◆ **What is needed**
Reproduce, from the lines below, exactly the stretch that begins at the line containing "let first := !s.clk.held.any" and ends at the line containing "if a.astray &&", both included.

◆ **Information supplied**
⟨

-- ==== Sys2Proof/Machine/Access.lean ====
section
/-! DEFINITION. Accesses on their way: islands that hold them, the journal that holds writes, the order of each origin, and the commands that let them proceed (R158, R249, R250, R304, R305, R325, R345, R361 to R363, R378, R430, R466). -/

namespace Sys2Proof.Machine

/-! ## Origins -/

/-- The island that an access to a page crosses into; an empty slot and CLKDIR belong to none (R329, R349, R351). -/
def State.islandOf (s : State) (p : Page) : Option (Nat × Nat) :=
  match p.kind with
  | none => none
  | some .clkdir => none
  | some k => some (if p.win < 4 then (p.win, quarterIsland k p.inst) else (s.service, 108))

/-- Is an access to a page performed rather than held (R318)? -/
def State.reachable (s : State) (p : Page) : Bool :=
  match s.islandOf p with
  | none => true
  | some (q, i) => decide (s.island q i ≤ 1)

/-- The origin of an action. -/
def Action.origin : Action → Origin
  | .reg a => a.origin
  | .memWrite o _ _ | .memRead o _ _ | .fetchAdd o _ _ | .answer o _ | .release o => o

/-- Is an action a RELEASE that waits for earlier requests (R301)? -/
def Action.isRelease : Action → Bool
  | .release _ => true
  | _ => false

/-- Does an access of an origin wait, so that its later ones wait behind it (R304, R325, R362, R378)? -/
def State.blocked (s : State) (o : Origin) : Bool :=
  s.clk.held.any (fun a => a.origin == o) || s.journals.any (fun e => e.2.held.any (fun a => a.origin == o)) ||
  s.leases.writes.any (fun w => w.reply == some o) || s.clk.stalled.any (fun a => !a.isRelease && a.origin == o)

/-- An action waits behind its origin's earlier ones. -/
def State.stall (s : State) (a : Action) : State := { s with clk := { s.clk with stalled := s.clk.stalled ++ [a] } }

/-- May an origin make a register access at all (R250, R303, R363, R424, R472)? A hart runs while CP_CTL.RUN is set in a
quarter whose island 108 runs. -/
def State.admits (s : State) (o : Origin) (p : Page) (off : Nat) : Bool :=
  match o with
  | .host port i =>
    (s.hostQp (qpKey port i)).any (fun x => x.role == 0 && decide (i < 16 ∧ port < 4) &&
      (!x.recovery || (p == mPage .boot && off == Reg.BOOT_BOOT_CMD)))
  | .cp q i => decide (q < 4 ∧ i < 4 ∧ s.island q 108 ≤ 1) && s.bit (qPage .cp q i) Reg.CP_CP_CTL 0
  | .lead id => s.leadId == some id || s.standbyId == some id
  | .sideband => s.busUp

/-! ## Register accesses (R325, R361, R371, R378) -/

/-- What a read delivers to its origin. -/
def State.deliver (s : State) (o : Origin) (bs : List (Byte × Bool)) : State :=
  let old := ((s.clk.got.find? (fun e => e.1 == o)).map Prod.snd).getD []
  { s with clk := { s.clk with got := s.clk.got.filter (fun e => e.1 != o) ++ [(o, old ++ bs)] } }

/-- What has been delivered to an origin, which is taken. -/
def State.takeGot (s : State) (o : Origin) : State × List (Byte × Bool) :=
  ({ s with clk := { s.clk with got := s.clk.got.filter (fun e => e.1 != o) } },
   ((s.clk.got.find? (fun e => e.1 == o)).map Prod.snd).getD [])

/-- An access is held at its island (R325, R329). -/
def State.holdAtIsland (s : State) (a : RegAccess) (q i : Nat) : State :=
  let c := mPage .clkdir
  let first := !s.clk.held.any (fun b => s.islandOf b.page == some (q, i))
  let s := if s.bit c Reg.CLKDIR_HELD_LAST 31 then s
    else if first then s.setNum c Reg.CLKDIR_HELD_LAST (i + 256 * q + 1024 * s.island q i + 2 ^ 31) else s
  ({ s with clk := { s.clk with held := s.clk.held ++ [a] } } : State).raiseIf first c 5

/-- Is an access made by the lead (KIND 2 of R373)? -/
def RegAccess.byLead (a : RegAccess) : Bool :=
  match a.origin with
  | .lead _ => true
  | _ => false

/-- Has the journal of a page room for a write: below 61,440 entries, or 65,536 for the lead's (R378)? -/
def State.journalRoom (s : State) (a : RegAccess) : Bool :=
  decide ((s.journal (s.journalOf a.page)).ring.length < (if a.byLead then 65536 else 61440))

/-- A write that needs an entry: it is performed, or held behind the writes that are held (R378). -/
def State.journalGate (s : State) (a : RegAccess) (v : Word) : State :=
  let q := s.journalOf a.page
  let j := s.journal q
  if s.journalRoom a && j.held.all (fun b => a.byLead && !b.byLead) then s.performWrite a v
  else
    let s := s.setJournal q { j with held := j.held ++ [{ a with held := true, since := s.podCount }] }
    (s.raise (qPage .jrnl q 0) 0).raiseIf (decide (65536 ≤ j.ring.length)) (qPage .jrnl q 0) 2

/-- Is it an access of the sideband outside the PWR page: a write is not performed, and a read returns 0 (R363)? -/
def RegAccess.astray (a : RegAccess) : Bool := a.origin == .sideband && a.page != mPage .pwr

/-- A register access that its origin is granted. A narrow load of a hart raises its access fault and reads nothing (R361). -/
def State.access (s : State) (a : RegAccess) : State :=
  if a.astray && a.write.isNone then s.deliver a.origin ((leBytes 4 0).map (fun b => (b, false))) else
  match s.islandOf a.page, s.reachable a.page || a.narrow || a.astray with
  | some (q, i), false => s.holdAtIsland a q i
  | _, _ =>
    match a.write with
    | some v => s.journalGate a v
    | none =>
      let r := s.readReg a.page a.off
      r.1.deliver a.origin ((leBytes 4 r.2.toNat).map (fun b => (b, false)))

/-! ## Answers (R239, R300, R305, R424) -/

/-- A remote access has its answer: a READ_RESP, or the acknowledgement of another site's RDMA request (R239, R273). -/
def State.answerRemote (s : State) (f : RespTo) (err : Bool) (bs : List (Byte × Bool)) : State :=
  match f.site with
  | none => s.sendAt f.vl f.q f.dst (.readResp f.seg err bs) (max s.now f.due)
  | some x => s.emit (.siteAnswer f.q x f.seg (if err then 0x20 else 0) bs)

/-- A request has its answer. A queue pair keeps the answers to its last 16 reads and atomics (R305); one that was torn down
gets none. -/
def State.answerNow (s : State) (o : Origin) (r : Answer) : State :=
  let g := s.takeGot o
  let s := g.1
  let bs := g.2
  match r with
  | .frame f => s.answerRemote f false bs
  | .sideband true => s.emit (.smb (bs.map Prod.fst))
  | .sideband false => { s with power := { s.power with pending := false } }
  | .nak psn access =>
    match o with
    | .host port i =>
      if (s.hostQp (qpKey port i)).isNone then s
      else if access then
        ((s.addSat (mPage .host) Reg.HOST_ACC_ERR 1).raise (mPage .host) 3).emit (.hostReply (qpKey port i) psn .nakAccess)
      else s.emit (.hostReply (qpKey port i) psn .nakInvalid)
    | _ => s
  | .host psn read keep path =>
    match o with
    | .host port i =>
      match s.hostQp (qpKey port i) with
      | none => s
      | some x =>
        let l := x.answers ++ [(psn, bs)]
        let s := if keep then s.setHostQp (qpKey port i) { x with answers := l.drop (l.length - 16) } else s
        if read then s.emitAt (.hostReply (qpKey port i) psn (.data bs)) (s.now + path)
        else s.emit (.hostReply (qpKey port i) psn .ack)
    | _ => s

/-! ## Actions in their origin's order (R158, R304, R306) -/

/-- Perform an action whose turn it is: a host's D-tier write, or an addition, waits on the leases (R158, R303). An addition
to a stack is one merge write, whose own read is the read of its line (R215, R306). -/
def State.perform (s : State) (a : Action) : State :=
  match a with
  | .reg r => s.access r
  | .memWrite o addr bs =>
    if s.writeWaits addr bs.length then
      { s with leases := { s.leases with writes := s.leases.writes ++
        [{ addr := addr, bytes := bs, since := s.podCount, reply := some o }] } }
    else s.writeMarked addr bs
  | .memRead o addr len => (s.noteRead addr len).deliver o (s.readMarked addr len)
  | .fetchAdd o addr v =>
    if s.writeWaits addr 8 then s.stall a
    else
      let old := s.readMarked addr 8
      let s := if (stackPlace addr).isSome then s else s.noteRead addr 8
      ((s.writeMarked addr ((leBytes 8 (leNat (old.map Prod.fst) + v)).map (fun b => (b, false)))).deliver o old)
  | .answer o r => s.answerNow o r
  | .release _ => s.stall a

/-- An action arrives: it is performed, or waits behind the earlier ones of its origin. -/
def State.submit (s : State) (a : Action) : State := if s.blocked a.origin then s.stall a else s.perform a

/-- Does a host request wait? -/
def State.hostWaits (s : State) : Bool :=
  let isHost (o : Origin) : Bool := match o with
    | .host _ _ => true
    | _ => false
  s.clk.held.any (fun a => isHost a.origin) || s.journals.any (fun e => e.2.held.any (fun a => isHost a.origin)) ||
  s.leases.writes.any (fun w => w.reply.any isHost) || s.clk.stalled.any (fun a => !a.isRelease && isHost a.origin)

/-- What waits proceeds as far as it can; a RELEASE takes effect once no host request waits (R301). -/
def State.proceed (s : State) : State :=
  let l := s.clk.stalled
  let s : State := { s with clk := { s.clk with stalled := [] } }
  let s := (l.filter (fun a => !a.isRelease)).foldl State.submit s
  if !l.any Action.isRelease then s
  else if s.hostWaits then { s with clk := { s.clk with stalled := s.clk.stalled ++ l.filter Action.isRelease } }
  else s.releaseNow

/-- A request of an origin, in its order. -/
def State.request (s : State) (l : List Action) : State := (l.foldl State.submit s).proceed

/-- Islands have come up: the accesses held there are performed, in order (R325). -/
def State.releaseHeld (s : State) : State :=
  let l := s.clk.held
  let s : State := { s with clk := { s.clk with held := l.filter (fun a => !s.reachable a.page) } }
  ((l.filter (fun a => s.reachable a.page)).foldl State.access s).proceed

/-! ## Commands that let accesses proceed -/

/-- ISLAND_RUN (R320, R325, R345): 180 CCLK after its command an island reaches RUN, and held accesses are performed. -/
def execIslandRun (t : Nat) (s : State) : Host.Outcome State Fault Refusal :=
  settled ((s.advance t).endCmd false 720 0).1.releaseHeld

/-- START_PHASE_COMPLETE (R228, R325, R429 to R433): the phase ends with what it found; accesses held at islands that came up are
performed. -/
def execStartPhaseComplete (t : Nat) (x : StartFound) (s : State) : Host.Outcome State Fault Refusal :=
  settled ((s.advance t).startPhase x).releaseHeld

/-- JOURNAL_HOLD_TIMEOUT (R378): the first write held for 900,000 counts is refused into a reserved slot. The lead's writes
are never refused, and at 65,536 entries every write waits. -/
def execJournalHoldTimeout (t q : Nat) (s : State) : Host.Outcome State Fault Refusal :=
  let s := s.advance t
  let j := s.journal q
  let old (a : RegAccess) : Bool := !a.byLead && decide (a.since + 900000 ≤ s.podCount)
  match j.held.find? old with
  | none => done s
  | some a =>
    if 65536 ≤ j.ring.length then done s
    else settled ((s.setJournal q { j with held := j.held.erase a }).refuseFull q a).proceed

/-- JOURNAL_HOLD_RELEASE (R378): the first held write that the journal has room for proceeds. -/
def execJournalHoldRelease (t q : Nat) (s : State) : Host.Outcome State Fault Refusal :=
  let s := s.advance t
  let j := s.journal q
  match j.held.find? s.journalRoom with
  | none => done s
  | some a => settled ((s.setJournal q { j with held := j.held.erase a }).performWrite a (a.write.getD 0)).proceed

/-- The answer of a remote write that a lease held back (R158, R239). -/
def State.respond (s : State) (w : LeaseWrite) : State :=
  match w.respond with
  | none => s
  | some f => s.answerRemote f false []

/-- A write of the module's own has been accepted: once none of its owner waits, the copy of a layer or the mend of a page is
complete (R455, R462, R465). -/
def State.landed (s : State) (owner : Option (Nat × Nat × Nat)) : State :=
  match owner with
  | some o =>
    if s.ownerWaits o then s
    else if o = copyOwner o.2.2 then s.copied o.2.2
    else if o = mendOwner o.2.2 then s.pageMended o.2.2
    else s
  | none => s

/-- LEASE_WRITE_ACCEPT (R158): a waiting write is accepted, and what waits for it proceeds. -/
def execLeaseWriteAccept (t : Nat) (s : State) : Host.Outcome State Fault Refusal :=
  let s := s.advance t
  match acceptable s [] s.leases.writes with
  | none => settled s
  | some (before, w, after) =>
    let s : State := { s with leases := { s.leases with writes := before ++ after } }
    settled (((((s.putWrite w.owner w.addr w.bytes).respond w).landed w.owner).finishCommit).proceed)

/-- SERVICE_FAILOVER (R450, R466, R470): Q1 takes over after 2 ms without a heartbeat, or when Q0's core reports an error in its
own state or traps twice (`failed`): sessions end, pending alarms are lost, staged telemetry and trace are dropped and
counted, and held accesses of the module window are performed. A failure of Q1's core after that makes the module report. -/
def execServiceFailover (t : Nat) (failed : Bool) (s : State) : Host.Outcome State Fault Refusal :=
  let s := s.advance t
  let f := mPage .fault
  let m := mPage .modid
  let evq := mPage .evq
  if s.island 1 108 > 1 then done s
  else if s.service ≠ 0 then
    (if failed && s.bit f Reg.FAULT_SVC_STS 1 then done ((s.setBit f Reg.FAULT_SVC_STS 1 false).reportLost 5) else done s)
  else if !failed ∧ s.now < s.cores.beatAt + 7200000 then done s
  else
    let s := s.setBit f Reg.FAULT_SVC_STS 0 false
    if !s.bit m Reg.MODID_SVC 2 then done (s.reportLost 5)
    else
      let s := (s.setNum m Reg.MODID_SVC (1 + 8))
      let s := (s.addSat evq Reg.EVQ_TEL_DROPS s.events.telemetry.length).addSat evq Reg.EVQ_TRACE_DROPS s.events.trace.length
      let s : State := { s with events := {}, sec := { s.sec with sessions := [], vca := [] }
                                cores := { s.cores with failedAt := some s.now } }
      settled (s.fault 0x05 0 0 s.selfId 0 0).releaseHeld

end Sys2Proof.Machine
end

⟩

◆ **Answer area**
  let first := !s.clk.held.any (fun b => s.islandOf b.page == some (q, i))
  let s := if s.bit c Reg.CLKDIR_HELD_LAST 31 then s
    else if first then s.setNum c Reg.CLKDIR_HELD_LAST (i + 256 * q + 1024 * s.island q i + 2 ^ 31) else s
  ({ s with clk := { s.clk with held := s.clk.held ++ [a] } } : State).raiseIf first c 5

/-- Is an access made by the lead (KIND 2 of R373)? -/
def RegAccess.byLead (a : RegAccess) : Bool :=
  match a.origin with
  | .lead _ => true
  | _ => false

/-- Has the journal of a page room for a write: below 61,440 entries, or 65,536 for the lead's (R378)? -/
def State.journalRoom (s : State) (a : RegAccess) : Bool :=
  decide ((s.journal (s.journalOf a.page)).ring.length < (if a.byLead then 65536 else 61440))

/-- A write that needs an entry: it is performed, or held behind the writes that are held (R378). -/
def State.journalGate (s : State) (a : RegAccess) (v : Word) : State :=
  let q := s.journalOf a.page
  let j := s.journal q
  if s.journalRoom a && j.held.all (fun b => a.byLead && !b.byLead) then s.performWrite a v
  else
    let s := s.setJournal q { j with held := j.held ++ [{ a with held := true, since := s.podCount }] }
    (s.raise (qPage .jrnl q 0) 0).raiseIf (decide (65536 ≤ j.ring.length)) (qPage .jrnl q 0) 2

/-- Is it an access of the sideband outside the PWR page: a write is not performed, and a read returns 0 (R363)? -/
def RegAccess.astray (a : RegAccess) : Bool := a.origin == .sideband && a.page != mPage .pwr

/-- A register access that its origin is granted. A narrow load of a hart raises its access fault and reads nothing (R361). -/
def State.access (s : State) (a : RegAccess) : State :=
  if a.astray && a.write.isNone then s.deliver a.origin ((leBytes 4 0).map (fun b => (b, false))) else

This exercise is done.